At Databricks we have leveraged innovations in distributed computation, storage, and cloud infrastructure and applied them to genomics to help solve problems that have hindered the ability for organizations to perform joint-genotyping, the “N + 1” problem, and the challenge of scaling to population-level cohorts. Our Unified Analytics Platform for Genomics provides an optimized pipeline that scales to massive clusters and thousands of samples with a single click. In this blog, we explore how to apply those innovations to joint genotyping.

Before we dive into joint genotyping, first let’s discuss why people do large scale sequencing. Most people are familiar with the genetic data produced by 23andMe or AncestryDNA. These tests use genotyping arrays, which read a fixed number of variants in the genome, typically ~1,000,000 well-known variants which occur commonly in the normal human population. With sequencing, we get an unbiased picture of all the variants an individual has, whether they are variants we’ve seen many times before in healthy humans or variants that we’ve never seen before that contribute to or protect against diseases. Figure 1 demonstrates the difference between these two approaches.

 

Figure 1: This diagram illustrates the difference between variation data produced by genotype arrays (left) and by sequencing (middle) followed by joint genotyping (right). Genotyping arrays are restricted to “read” a fixed number of known variants, but guarantee a genotype for every sample at every variant. In sequencing, we are able to discover variants that are so rare that they only exist in a single individual, but determining if a novel variant is truly unique in this person or just hard to detect with current technology is a non-trivial problem.

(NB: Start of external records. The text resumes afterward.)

/-- A write of SAP_CFGn: the fields that may not change keep their value, with CFGERR. Enabling a master aligns it (R648);
enabling a slave starts both crossings at their nominal fill (R653). -/
def sapCfgWriteOp (n : Nat) (v : Word) (s : State) : State :=
  let old := s.reg (Reg.SAP_CFG n)
  let w := sapCfgTaken old v
  let s := (s.typeWrite (Reg.SAP_CFG n) w).evtIf (w != v) Reg.SAP_EVT 2
  if bit w 31 ∧ !bit old 31 then
    if bit w 30 then sapPlace n s
    else s.setSap n { SapPort.reset with rx := List.replicate 32 [], tx := List.replicate 32 [] }
  else if !bit w 31 then s.setSap n SapPort.reset
  else s

def execSapEnable (n : Nat) (v : Word) (s : State) : Host.Outcome State Fault Refusal :=
  hostDo s (regRow (Reg.SAP_CFG n) (sapCfgWriteOp n v))

/-- A write of SAP_ALIGN re-aligns the enabled master ports whose bit is set (R648). -/
def sapAlignOp (v : Word) (s : State) : State :=
  (maskList (fld v 15 0) 16).foldl (fun s n => if s.sapOn n && s.sapMaster n then sapPlace n s else s) s

def execSapAlign (v : Word) (s : State) : Host.Outcome State Fault Refusal := hostDo s (regRow Reg.SAP_ALIGN (sapAlignOp v))

/-- A slip counted (R650, R653). -/
def sapSlip (s : State) : State := (s.count Reg.SAP_CNT_SLIP 1 58).evt Reg.SAP_EVT 0

/-- One frame dropped or repeated in a direction whose fill left 16 to 48 (R653); whether one was. -/
def slipFrames (l : List (List Word)) : List (List Word) × Bool :=
  if 48 < l.length then (l.drop 1, true)
  else if l.length < 16 then
    match l with
    | [] => ([[]], true)
    | a :: t => (a :: a :: t, true)
  else (l, false)

/-- The fill checks of both directions of a slave port. -/
def sapFills (n : Nat) (s : State) : State :=
  let p := s.sapPort n
  let a := slipFrames p.rx
  let b := slipFrames p.tx
  let s := s.setSap n { p with rx := a.1, tx := b.1 }
  let s := if a.2 then (sapSlip s).cdcErr 1 else s
  if b.2 then (sapSlip s).cdcErr 1 else s

/-- The slots of a frame of port `n` reach the Exchange channels bound to them, with the frame's timestamp (R654). -/
def sapToExc (n : Nat) (w : Nat → Word) (stamp idx : Nat) (s : State) : State :=
  let wl := s.rf (Reg.SAP_CFG n) 26 25
  forN (s.sapSlots n) s (fun s i => excFeed (0x2000 + 32 * n + i) ⟨stamp, idx, wlIn wl (w i), true⟩ s)

/-- The tick at which the frame of house sample `j` of folio `n` starts on a master port: it keeps its cadence in
AUDIO cycles from its alignment on (R648). -/
def State.frameTick (s : State) (p n j : Nat) : Nat :=
  match (s.sapPort p).al with
  | some (e, f0) => (125 * (e + 2048 * ((n : Int) - f0) + 256 * j) / 3).toNat
  | none => ((s.folioThirds n + 32000 * j) / 3).toNat

/-- A slave port receives a frame and sends one; a frame of another length is discarded with FSERR (R652, R653). -/
def slaveFrameOp (n bits : Nat) (ws : List Word) (s : State) : State :=
  if !s.sapOn n || s.sapMaster n then s
  else if bits ≠ s.sapBits n then s.evt Reg.SAP_EVT 3
  else
    let p := s.sapPort n
    let s := sapToExc n (fun i => ws.getD i 0) s.tick 0 s
    sapFills n (s.setSap n { p with rx := p.rx ++ [ws], tx := p.tx.drop 1 })

def execSlaveFrame (n bits : Nat) (ws : List Word) (s : State) : Host.Outcome State Fault Refusal :=
  hostDo s (slaveFrameOp n bits ws)

/-- Source assembly takes `k` frames of a slave port; an empty crossing repeats the last. -/
def takeFrames : Nat → List (List Word) → List Word → List (List Word) × (List (List Word) × List Word)
  | 0, rx, last => ([], (rx, last))
  | k + 1, rx, last =>
    let a := match rx with
      | [] => last
      | f :: _ => f
    let r := takeFrames k (rx.drop 1) a
    (a :: r.1, r.2)

/-- The slots of port `p` for input folio `n` (R647, R651). On a 48 kHz port frame i gives sample 2i; a direct binding
reads no stated value between. -/
def sapCapture (n p : Nat) (s : State) : State :=
  if !s.sapOn p then s
  else
    let wl := s.rf (Reg.SAP_CFG p) 26 25
    let per := if s.sap48 p then 4 else 8
    let q := s.sapPort p
    let taken := if s.sapMaster p then ([], (q.rx, q.last)) else takeFrames per q.rx q.last
    let word := fun slot j =>
      if s.sap48 p && j % 2 == 1 then Config.sapInput p slot n (8 + j)
      else
        let i := if s.sap48 p then j / 2 else j
        if s.sapMaster p then Config.sapInput p slot n j else (taken.1.getD i []).getD slot 0
    let now := forN (s.sapSlots p) [] (fun l slot => setSmps l slot (fun j =>
      if q.slipIn = some false ∧ j = 0 then smp q.now slot (if s.sap48 p then 6 else 7) else wlIn wl (word slot j)))
    let s := s.setSap p { q with rx := taken.2.1, last := taken.2.2, now := now, slipIn := none }
    if s.sapMaster p then
      forN per s (fun s i =>
        let j := if s.sap48 p then 2 * i else i
        sapToExc p (fun slot => Config.sapInput p slot n j) (s.frameTick p n j) 0 s)
    else sapFills p s

/-- PHASE of a master port at the folio start of `f`, in AUDIO cycles (R650): a folio is 2,048 cycles. -/
def State.sapPhase (s : State) (p f : Nat) : Int :=
  match (s.sapPort p).al with
  | none => 0
  | some (e, f0) => (125 * (e + 2048 * ((f : Int) - f0)) - s.folioThirds f) / 125

/-- At a folio boundary a master port re-aligns if its phase is beyond 128 cycles: a port that runs late drops a frame
in each direction, one that runs early repeats one (R650). -/
def sapBoundary (f p : Nat) (s : State) : State :=
  if !(s.sapOn p && s.sapMaster p) then s
  else
    let ph := s.sapPhase p f
    if 128 < ph.natAbs then
      let s := sapPlace p s
      let drop := some (decide (0 < ph))
      (sapSlip (s.setSap p { s.sapPort p with slipIn := drop, slipOut := drop })).evt Reg.SAP_EVT 1
    else s

/-- The frames that go out after a re-alignment: the first is dropped, or repeated. -/
def slipped (slip : Option Bool) (frames : List (List Word)) : List (List Word) :=
  match slip with
  | none => frames
  | some true => frames.drop 1
  | some false => frames.take 1 ++ frames

/-- Sample `j` of sink `k` as a destination that needs this format and rate carries it, and whether it mismatches
(R319); a number that names no sink sends 0. -/
def State.destSample (s : State) (f : Fol) (k fmt : Nat) (r48 : Bool) (j : Nat) : Word × Bool :=
  if 2560 ≤ k then (0, false)
  else if fld (s.outFmt k) 1 0 = fmt ∧ bit (s.outFmt k) 3 = r48 then (smp f.out k j, false)
  else (0, true)

/-- OUT format that a WL needs (R645). -/
def wlFmt (wl : Nat) : Nat := if wl = 0 then 1 else if wl = 1 then 2 else 0

/-- SAP_OMAP entry of slot `i` of port `p`. -/
def omapReg (p i : Nat) : Nat := Reg.SAP_OMAP (32 * p + i)

/-- The output frames of port `p` for the rendered folio `f` (R645, R649, R653). `l1` gives what slot `i` plays at house
sample `j` in place of a word while the level-1 path plays there (R702, R704). -/
def sapEgress (f : Option Fol) (l1 : Nat → Nat → Word → Word) (p : Nat) (s : State) : State :=
  if !s.sapOn p then s
  else
    let wl := s.rf (Reg.SAP_CFG p) 26 25
    let slots := (List.range (s.sapSlots p)).map (fun i => s.reg (omapReg p i))
    let word := fun (w : Word) j => match f with
      | some f => if bit w 31 then s.destSample f (fld w 11 0) (wlFmt wl) (s.sap48 p) j else (0, false)
      | none => (0, false)
    let per := if s.sap48 p then 4 else 8
    let frames := (List.range per).map (fun j => slots.zipIdx.map (fun e =>
      wd ((l1 e.2 (if s.sap48 p then 2 * j else j) (word e.1 j).1).toNat % 2 ^ wlBits wl)))
    let s := s.evtIf (slots.any (fun w => (word w 0).2)) Reg.OUT_EVT 6
    let q := s.sapPort p
    if s.sapMaster p then s.setSap p { q with tx := slipped q.slipOut frames, slipOut := none } else sapFills p (s.setSap p { q with tx := q.tx ++ frames })

/-- A write of a SAP_OMAP entry (R646). -/
def omapWrite (a : Nat) (v : Word) (s : State) : State :=
  if s.isA ∧ 2528 ≤ fld v 11 0 ∧ fld v 11 0 < 2560 then s.evt Reg.SAP_EVT 2 else s.typeWrite a v

/-! ### Till ports -/

def State.till (s : State) (n : Nat) : TillPort := aget s.til TillPort.reset n

def State.setTill (s : State) (n : Nat) (p : TillPort) : State := { s with til := aput s.til TillPort.reset n p }

def State.tilCfg (s : State) (n : Nat) : Word := s.reg (Reg.TIL_CFG n)
def State.tilNch (s : State) (n : Nat) : Nat := fld (s.tilCfg n) 10 0

/-- XOFF rises at HIGH and falls at LOW (R662). -/
def xoffOf (wm : Word) (fill : Nat) (was : Bool) : Bool :=
  if fld wm 30 16 ≤ fill then true else if fill ≤ fld wm 14 0 then false else was

/-- A sample in the format of TIL_CFG.FMT as its source gets it (R658). -/
def tillIn (cfg w : Word) : Word := if bit cfg 29 then wdi (signed 24 (fld w 31 8) * 16) else w

/-- A word of a frame reaches the Exchange channels bound to its channel. The tick at which the header crossed the
interface is the timestamp of sample 0; later samples of the frame go by their number (R667). -/
def tillToExc (n : Nat) (w : Word) (first : Bool) (s : State) : State :=
  let p := s.till n
  if first then s.setTill n { p with hdrAt := s.tick, pos := 0 }
  else
    let nch := Nat.max 1 (s.tilNch n)
    let s := s.setTill n { p with pos := p.pos + 1 }
    if p.pos < 8 * nch then
      excFeed (0x3000 + 1024 * n + p.pos % nch) ⟨p.hdrAt, p.pos / nch, tillIn (s.tilCfg n) w, true⟩ s
    else s

/-- A received word (R660, R662, R664). -/
def tillWordReceivedOp (n : Nat) (w : Word) (first : Bool) (s : State) : State :=
  let p := s.till n
  if !bit (s.tilCfg n) 31 || (p.discard && !first) then s
  else if 16384 ≤ p.rx.length then
    ((s.setTill n { p with discard := true }).evt Reg.TIL_EVT (4 * n + 1)).cdcErr 2
  else
    let rx := p.rx ++ [(w, first)]
    tillToExc n w first
      (s.setTill n { p with rx := rx, discard := false, xoff := xoffOf (s.reg (Reg.TIL_WM n)) rx.length p.xoff })

def execTillWordReceived (n : Nat) (w : Word) (first : Bool) (s : State) : Host.Outcome State Fault Refusal :=
  hostDo s (tillWordReceivedOp n w first)

/-- TILL_HOLDn changes (R666). -/
def tillHoldOp (n : Nat) (high : Bool) (s : State) : State := s.setTill n { s.till n with hold := high }

def execTillHold (n : Nat) (high : Bool) (s : State) : Host.Outcome State Fault Refusal := hostDo s (tillHoldOp n high)

/-- One word leaves the transmit side unless it is empty or held (R666). -/
def tillWordSentOp (n : Nat) (s : State) : State :=
  let p := s.till n
  match p.tx with
  | [] => s
  | w :: t => if p.hold || !bit (s.tilCfg n) 30 then s else s.setTill n { p with tx := t, sent := some w }

def execTillWordSent (n : Nat) (s : State) : Host.Outcome State Fault Refusal := hostDo s (tillWordSentOp n)

/-- A write of TIL_WMn (R663). -/
def tilWmWriteOp (n : Nat) (v : Word) (s : State) : State :=
  if fld v 14 0 < fld v 30 16 ∧ fld v 30 16 ≤ 16384 then
    let s := s.typeWrite (Reg.TIL_WM n) v
    let p := s.till n
    s.setTill n { p with xoff := xoffOf (s.reg (Reg.TIL_WM n)) p.rx.length p.xoff }
  else s.evt Reg.TIL_EVT 16

def execTilWmWrite (n : Nat) (v : Word) (s : State) : Host.Outcome State Fault Refusal :=
  hostDo s (regRow (Reg.TIL_WM n) (tilWmWriteOp n v))

/-- A write of TIL_CFGn: a reserved DIV, and an NCH out of range or changed while enabled, keep their value, with
CFGERR. -/
def tilCfgWrite (n : Nat) (v : Word) (s : State) : State :=
  let old := s.tilCfg n
  let nch := fld v 10 0
  let w := if fld v 28 27 = 3 then putFld v 28 27 (fld old 28 27) else v
  let w := if nch = 0 ∨ 1024 < nch ∨ bit old 31 ∨ bit old 30 then putFld w 10 0 (fld old 10 0) else w
  (s.typeWrite (Reg.TIL_CFG n) w).evtIf (w != v) Reg.TIL_EVT 16

/-- A write of a TIL_TXMAP entry (R38). -/
def txmapWrite (a : Nat) (v : Word) (s : State) : State :=
  if s.isA ∧ 2528 ≤ fld v 11 0 ∧ fld v 11 0 < 2560 then s.evt Reg.TIL_EVT 16 else s.typeWrite a v

/-- Read `k` words of the frame present: past its end, or from an empty FIFO, the last word read; the words, what is
left, the last word, and whether one was missing (R661). -/
def takeWords (k : Nat) (rx : List (Word × Bool)) (last : Word) : List Word × (List (Word × Bool) × (Word × Bool)) :=
  let body := match rx with
    | [] => []
    | a :: t => a :: t.takeWhile (fun e => !e.2)
  let got := (body.take k).map (·.1)
  let last := got.getLastD last
  (got ++ List.replicate (k - got.length) last, (rx.drop (Nat.min k body.length), (last, decide (got.length < k))))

While sequencing provides much higher resolution, we encounter a problem when trying to examine the effect of a genetic variant across many patients. Since a genotyping array measures the same variants across all samples, looking across many individuals is a straightforward proposition: all variants have been measured across all individuals. When working with sequencing data, we have a trickier proposition: if we saw a variant in patient 1, but didn’t see that variant in patient 2, what does that tell us? Did patient 2 not have an allele of that variant? Alternatively, when we sequenced patient 2, did an error occur that caused the sequencer to not read the variant we are interested in?

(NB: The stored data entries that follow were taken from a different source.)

/-- An arrival on time by its timestamp (R498, R778) that comes after the row of the entry cut and before the mix
slot: its sources are received, and the source tasks that read them render them (log entry 131). -/
def onTimeArrival (a : Arrival) (s : State) : State :=
  match s.fol? a.folio with
  | none => s
  | some f =>
    let srcs := s.lateSources f a
    let g := srcs.foldl (fun g src => { receiveLate s a true src g with reent := f.reent }) f
    (s.readers f srcs).foldl (fun s k => redispatch a.folio k s) (s.setFol g)

/-- The concealed set of folio `n` becomes the partner's, decided at `t0` (R136). -/
def adoptReceipt (conc : List Nat) (n : Nat) (t0 : Int) (atM : Bool) (s : State) : State :=
  match s.fol? n with
  | none => s
  | some f =>
    let all := f.recv.filter (fun x => conc.contains x && (netChan (s.bind x)).isSome) ++
      f.conc.filter (fun x => !conc.contains x && (s.heldFor f x).isSome)
    decideLate n (.receipt conc) all t0 atM s

/-- A packet that is discarded late (Table 2.3). -/
def countLate (s : State) : State := (s.count (Reg.PST_CNT 2) 1 48).evt Reg.PST_EVT 0

/-- Samples that are on time for a folio not yet cut; those of one packet after another for the same channels join. -/
def keepArrival (a : Arrival) (s : State) : State :=
  match s.pst.arrived.find? (fun b => b.folio == a.folio && b.chans == a.chans) with
  | some b =>
    let both := { b with data := a.data.foldl (fun l e => aput l 0 e.1 e.2) b.data }
    s.setPst { s.pst with arrived := s.pst.arrived.filter (fun b => !(b.folio == a.folio && b.chans == a.chans)) ++ [both] }
  | none => s.setPst { s.pst with arrived := s.pst.arrived ++ [a] }

/-- An arrival of a packet of input folio `n` at system time `t` (Table 2.3, R102). One that is late by its timestamp
before the folio's entry cut has been taken waits for the cut. While PST_CTRL.EN = 0 arrivals are dropped and not
counted (log entry 105), and so are those of a folio that is not rendered (log entry 137). -/
def arrive (a : Arrival) (t : Int) (s : State) : State :=
  let n := a.folio
  let x := 12 * t
  let early : Int := ((n : Int) - 1) * 1000000 * 1099511627776
  if !s.pst.run then s
  else if x < early then s.count (Reg.PST_CNT 3) 1 48
  else if folio12 (n + 1) (s.postUs n) ≤ x then countLate s
  else
    match s.fol? n with
    | some f =>
      if f.posted then countLate s
      else if x < folio12 (n + 1) s.entryUs then
        if f.slot then lateArrival a (s.eAt n) s else onTimeArrival a s
      else lateArrival a (thirdsOf t) s
    | none =>
      if n < s.pst.next then s
      else if folio12 (n + 1) s.entryUs ≤ x then s.setPst { s.pst with early := s.pst.early ++ [(a, t)] }
      else keepArrival a s

/-! ### Re-points while the sequencer is paused (R779) -/

/-- Folio `n`, cut and not begun, is cut again for source `src`: its gate stands as before the cut with the re-points
since, and the source tasks that read it are dispatched again (log entry 134). -/
def recut (n src : Nat) (s : State) : State :=
  match s.fol? n with
  | none => s
  | some f =>
    let s := stepGates (restoreGates n f.gates0 f.binds0 s)
    let g := putSource src (fun j => smp f.raw src j) (gateCodes s { f with gcode := [], silent := [] })
    let s := advanceGates (s.setFol g)
    (s.readers g [src]).foldl (fun s k => redispatch n k s) s

/-- A write of LDG_REPTB. While the sequencer is paused its start folio is the first folio rendered afterwards (R779). -/
def repointWriteOp (v : Word) (s : State) : State :=
  let src := s.rf Reg.LDG_REPT 10 0
  let s := repointOp v s
  match s.pst.fols.find? (fun f => !f.slot) with
  | some f => if s.pst.paused && bindOk s.isA (fld v 15 0) then recut f.n src s else s
  | none => s

def execRepoint (v : Word) (s : State) : Host.Outcome State Fault Refusal :=
  hostDo s (regRow Reg.LDG_REPTB (repointWriteOp v))

/-! ### The entry cut (R92) -/

/-- What came before the cut for folio `n` and is late by its timestamp, and a receipt that came before it, are decided
(R102, R136). -/
def decideEarly (n : Nat) (s : State) : State :=
  let due := s.pst.early.filter (fun e => e.1.folio == n)
  let s := s.setPst { s.pst with early := s.pst.early.filter (fun e => decide (n < e.1.folio)) }
  let s := due.foldl (fun s e => lateArrival e.1 (thirdsOf e.2) s) s
  match s.receiptOf n with
  | some conc => adoptReceipt conc n (s.eAt n) false s
  | none => s

/-- E(n): entries allocated, inputs assembled and concealed, source tasks dispatched. -/
def entryCutOp (s : State) : State :=
  if !s.pst.run then s
  else
    let n := s.pst.next
    let gates := s.ldg.gates
    let binds := gates.map (fun e => (e.1, s.bind e.1))
    let s := stepGates (applyCtxCmds n s)
    let f := assemble s (gateCodes s { Fol.fresh n with
      gates0 := gates, binds0 := binds, undef := s.pst.undef.any (fun m => decide (n ≤ m)) })
    let f := forN 64 f (fun f g => f.setEntry g .opened)
    let tasks := s.ctxsWhere (fun k c => c.decl.isSrc && s.ctxOn k)
    let f := { f with open_ := tasks, prov := tasks }
    let s := s.setPst { s.pst with
      fols := s.pst.fols ++ [f], next := n + 1, cut := n, post := s.postUs n,
      postNext := s.pst.postNext.filter (fun e => decide (n < e.2)),
      arrived := s.pst.arrived.filter (fun a => decide (n < a.folio)),
      undef := s.pst.undef.filter (fun m => decide (n < m)) }
    let s := s.setReg Reg.PST_FOLIO_LO (wd n)
    let s := tasks.foldl (fun s k => fillInputs k n s) s
    decideEarly n (advanceGates s)

def execEntryCut (s : State) : Host.Outcome State Fault Refusal := hostDo s entryCutOp

/-- Subscriptions whose EN was written take it in force at a mix slot boundary (R463); one that is enabled counts its
folios without a copy anew (R466). -/
def subsBoundary (s : State) : State :=
  { s with net := { s.net with subs := s.net.subs.map (fun e => match e.2.pendEn with
      | some true => (e.1, { e.2 with on := true, pendEn := none, miss := 0, lost := false })
      | some false => (e.1, { e.2 with on := false, pendEn := none })
      | none => e) } }

/-- The hinge logic holds RCPTTX and SHADOW: while the node is paired in any state (R573). -/
def State.hingeHolds (s : State) : Bool :=
  match s.hng.st with
  | .alone | .pairing => false
  | _ => true

/-- At a mix slot boundary SHADOW takes the role: 1 on the shadow, 0 on the decider (R573). -/
def shadowBoundary (s : State) : State :=
  if s.hingeHolds then (s.setBit Reg.PST_CTRL 2 true).setBit Reg.PST_CTRL 1 (!s.hng.decider) else s

/-! ### The mix slot (R88, R139 to R142) -/

/-- The first folio whose entry cut lies after the present (R777, R140). -/
def State.firstAfter (s : State) (extra12 : Int) : Nat :=
  let x := 12 * s.sysT + extra12 - 12000 * (s.entryUs : Int) * 1099511627776
  (x / (1000000 * 1099511627776)).toNat

/-- A folio that is dropped: its runs end as on a reversal, its entries are freed. A replacement whose swap folio it
was takes the next folio cut (log entry 23). -/
def dropFolio (n : Nat) (s : State) : State :=
  let s := forN 64 s (fun s t => match (s.core t).run with
    | some r => if r.folio = n then stopRun t s else s
    | none => s)
  match s.fol? n with
  | none => s
  | some f =>
    let s := f.prov.foldl (fun s k => discard k n s) s
    let s := { s with tel := { s.tel with swaps := s.tel.swaps.map (fun (x : Swap) =>
      if x.begun && x.folio == n then { x with begun := false } else x) } }
    s.setPst { s.pst with fols := s.pst.fols.filter (fun g => g.n != n) }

Joint genotyping addresses this problem in three separate ways:

  1. Combining evidence from multiple samples enables us to rescue variants which do not meet strict statistical significance to be detected accurately in a single sample
  2. As the accuracy of your predictions at each site in the human genome increases, you are better able to model sequencing errors and filter spurious variants
  3. Joint genotyping provides a common variant representation across all samples that simplifies asking whether a variant in individual X is also present in individual Y

Accurately Identifying Genetic Variants at Scale with Joint Genotyping

Joint genotyping works by pooling data together from all of the individuals in our study when computing the likelihood for each individual’s genotype. This provides us a uniform representation of how many copies of each variant are present in each individual, a key stepping stone for looking at the link between a genetic variant and disease. When we compute these new likelihoods, we are also able to compute a prior probability distribution for a given variant appearing in a population, which we can use to disambiguate borderline variant calls.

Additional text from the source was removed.